This unique blog is Jamaica's very first blog. It documents the work and thoughts of Jamaican Philpsopher, Yannick Nesta Pessoa. I am an Artist, Graphic Designer, Copywriter, Poet, Social Advocate, Community Activist, Western Mirror Columnist and Legal Student. Follow on Twitter & Instagram @yahnyk. Follow on Youtube @ and Reply to yannickpessoa@gmail.com
Monday, June 24, 2013
THE MINISTER OF FREAKONOMICS: LISA HANNA
How Can a Youth Minister Support Abortion?
May, Child's month not even fully a month behind us, and our Minister of Youth is endorsing eliminating youth... it seems somewhat absurd, if not paradoxical.
This reality reveals much of what is wrong with public policy discourse in modern Jamaia. Our politicians lack character, insight and vision, that is why they will endlessly regurgitate white America's intellectual drivel. A 10 minute Google would have shown our dear Minister of Freakonomics that the abortion-cut-crime theory has not even come close to meeting the burden of proof, but, instead, she like a lot of our nation's intelligentsia fell inlove with the theories perpetuated in the book Freakonomics by Donohue and Levitt. Being innumerate, most politicians, presstitutes and the punditariat are willing to dupe the proletariat, the masses. It is easier to simply engage in intellectual yes-man-ship and take a guru figure like Levitt on faith, than even ask a local statistician or economist.

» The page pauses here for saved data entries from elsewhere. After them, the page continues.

-- ==== Sys2Proof/Machine/Translator.lean ====
section
/-! DEFINITION. The memory address translator: segments and the three address checks (20_memory.md R34 to R37, 10_state.md
R28). -/

namespace Sys2Proof.Machine

/-- The parts of the buffer an address can lie in (R35). -/
inductive Segment
  | programStatic
  | programCode
  | stack
  | heap
  | outside
deriving DecidableEq, Repr

/-- `STACK_OFFSET = PROGRAM_OFFSET + PROGRAM_SIZE`, with `PROGRAM_OFFSET = 0` (R4, R34). -/
def stackOffset (c : Config) : Nat := c.programSize

/-- `HEAP_OFFSET = STACK_OFFSET + STACK_SIZE` (R4, R34). -/
def heapOffset (c : Config) : Nat := stackOffset c + c.stackSize

/-- `HEAP_SIZE = MEM_SIZE - HEAP_OFFSET` (R4, R34). -/
def heapSize (c : Config) : Nat := c.memSize - heapOffset c

/-- `segment(a)` (R35). -/
def segment (c : Config) (a : Word) : Segment :=
  if a.toNat < c.staticSize then .programStatic
  else if a.toNat < c.programSize then .programCode
  else if a.toNat < heapOffset c then .stack
  else if a.toNat < c.memSize then .heap
  else .outside

/-- `executable(a)` (R36): "at or past the static-segment boundary, and before the end of the program segment". -/
def executable (c : Config) (a : Word) : Bool := c.staticSize ≤ a.toNat && a.toNat < c.programSize

/-- `in_range(a)` (R37). -/
def inRange (c : Config) (a : Word) : Bool := a.toNat < c.memSize

/-- `writable(a)` (R37). -/
def writable (c : Config) (a : Word) : Bool := inRange c a && !(c.programReadonly && a.toNat < c.programSize)

/-- An access of `n` bytes at `a` stays inside the buffer, on the unwrapped sum (R42). -/
def accessFits (c : Config) (a : Word) (n : Nat) : Bool := a.toNat + n ≤ c.memSize

end Sys2Proof.Machine
end

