-- ==== Sys2Proof/Machine/Arithmetic.lean ====
section
/-! DEFINITION. The arithmetic family: integer, half-precision and bitwise instructions (41_arithmetic.md). -/

namespace Sys2Proof.Machine

/-- ADD (R81). -/
def execAdd (rd rs : Reg) (s : State) : Result := finish .regReg s (aluTwo aluAdd rd rs s)

/-- SUB (R82). -/
def execSub (rd rs : Reg) (s : State) : Result := finish .regReg s (aluTwo aluSub rd rs s)

/-- MUL (R83). -/
def execMul (rd rs : Reg) (s : State) : Result := finish .regReg s (aluTwo aluMul rd rs s)

/-- DIV (R84). -/
def execDiv (rd rs : Reg) (s : State) : Result := finish .regReg s (aluDivide aluDiv rd rs s)

/-- ADDS (R85). -/
def execAdds (rd rs : Reg) (s : State) : Result := finish .regReg s (aluTwo aluAdds rd rs s)

/-- SUBS (R86). -/
def execSubs (rd rs : Reg) (s : State) : Result := finish .regReg s (aluTwo aluSubs rd rs s)

/-- MULS (R87). -/
def execMuls (rd rs : Reg) (s : State) : Result := finish .regReg s (aluTwo aluMuls rd rs s)

/-- DIVS (R88). -/
def execDivs (rd rs : Reg) (s : State) : Result := finish .regReg s (aluDivide aluDivs rd rs s)

/-- ADDF (R95). -/
def execAddf (rd rs : Reg) (s : State) : Result := finish .regReg s (aluTwo aluAddf rd rs s)

/-- SUBF (R96). -/
def execSubf (rd rs : Reg) (s : State) : Result := finish .regReg s (aluTwo aluSubf rd rs s)

/-- MULF (R97). -/
def execMulf (rd rs : Reg) (s : State) : Result := finish .regReg s (aluTwo aluMulf rd rs s)

/-- DIVF (R98); division by zero is no fatal error. -/
def execDivf (rd rs : Reg) (s : State) : Result := finish .regReg s (aluTwo aluDivf rd rs s)

/-- OR (R99). -/
def execOr (rd rs : Reg) (s : State) : Result := finish .regReg s (aluTwo aluOr rd rs s)

/-- XOR (R100). -/
def execXor (rd rs : Reg) (s : State) : Result := finish .regReg s (aluTwo aluXor rd rs s)

/-- AND (R101). -/
def execAnd (rd rs : Reg) (s : State) : Result := finish .regReg s (aluTwo aluAnd rd rs s)

/-- NOT (R102): the register is source and destination. -/
def execNot (r : Reg) (s : State) : Result := finish .reg s (.ok (s.setReg r (aluNot (s.reg r))))

end Sys2Proof.Machine
end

A few book reviewers, like James Q. Wilson (America's leading expert on crime for several decades), expressed deep skepticism about the books propositions.
It amazes me that in todays day and age, an influential person such as our Minister publicly endorsed the theory, when a bit of diligence with Google would have shown her it was dubious, if not racist and prejudice.
It is an attention-grabbing theory, to be sure, possibly even more noteworthy than recent research indicating that liberalizing abortion increased pre-marital sex, increased out-of-wedlock births, reduced adoptions and ended so-called shotgun marriages.
But a thorough analysis of abortion and crime statistics leads to the opposite
conclusion: that abortion increases crime.
There are no statistical grounds for believing that the hypothetical youths who were aborted as fetuses would have been more likely to commit crimes had they reached maturity than the actual youths who developed from fetuses and carried to term.
A theory such as the one by Ms. Hanna has far reaching social, political and moral implications and, as such, needs to be rigorously debated and researched. The intent of this letter is to illustrate that, although the abortion-crime theory gained much attention and popularity in the United States, Donohue and Levitt’s findings are not apparent and obvious, nor are they indisputable, hence ought not to be taken as fact.
The criticism of the book's conclusions need to be given as much attention and consideration as the findings and arguments originally put forward in the book. Indeed, much of the research done after Donohue and Levitt’s study was published disproves the abortion-crime theory and casts serious doubt on whether such a link exists at all. Since then several times in articles, Donohue and Levitt acknowledge that a number of factors may have contributed to the falling rates crime rates during the 1990s. So why do we follow blindly American schools of thought?
Indeed many in the academic community contend that Donahue and Levitt’s research suffered from methodological flaws. As The Economist noted, “Donohue and Levitt did not run the test that they thought they had.” Work by two economists at the Boston Federal Reserve, Christopher Foote and Christopher Goetz, found that, when the test was run correctly, it indicated that abortion actually increases violent crime. John Whitley and I had written an earlier study that found a similar connection between abortion and murder — namely, that legalizing abortion raised the murder rate, on average, by about 7 percent.
We need to be doing our own research and not slavishly following North American trends of thought.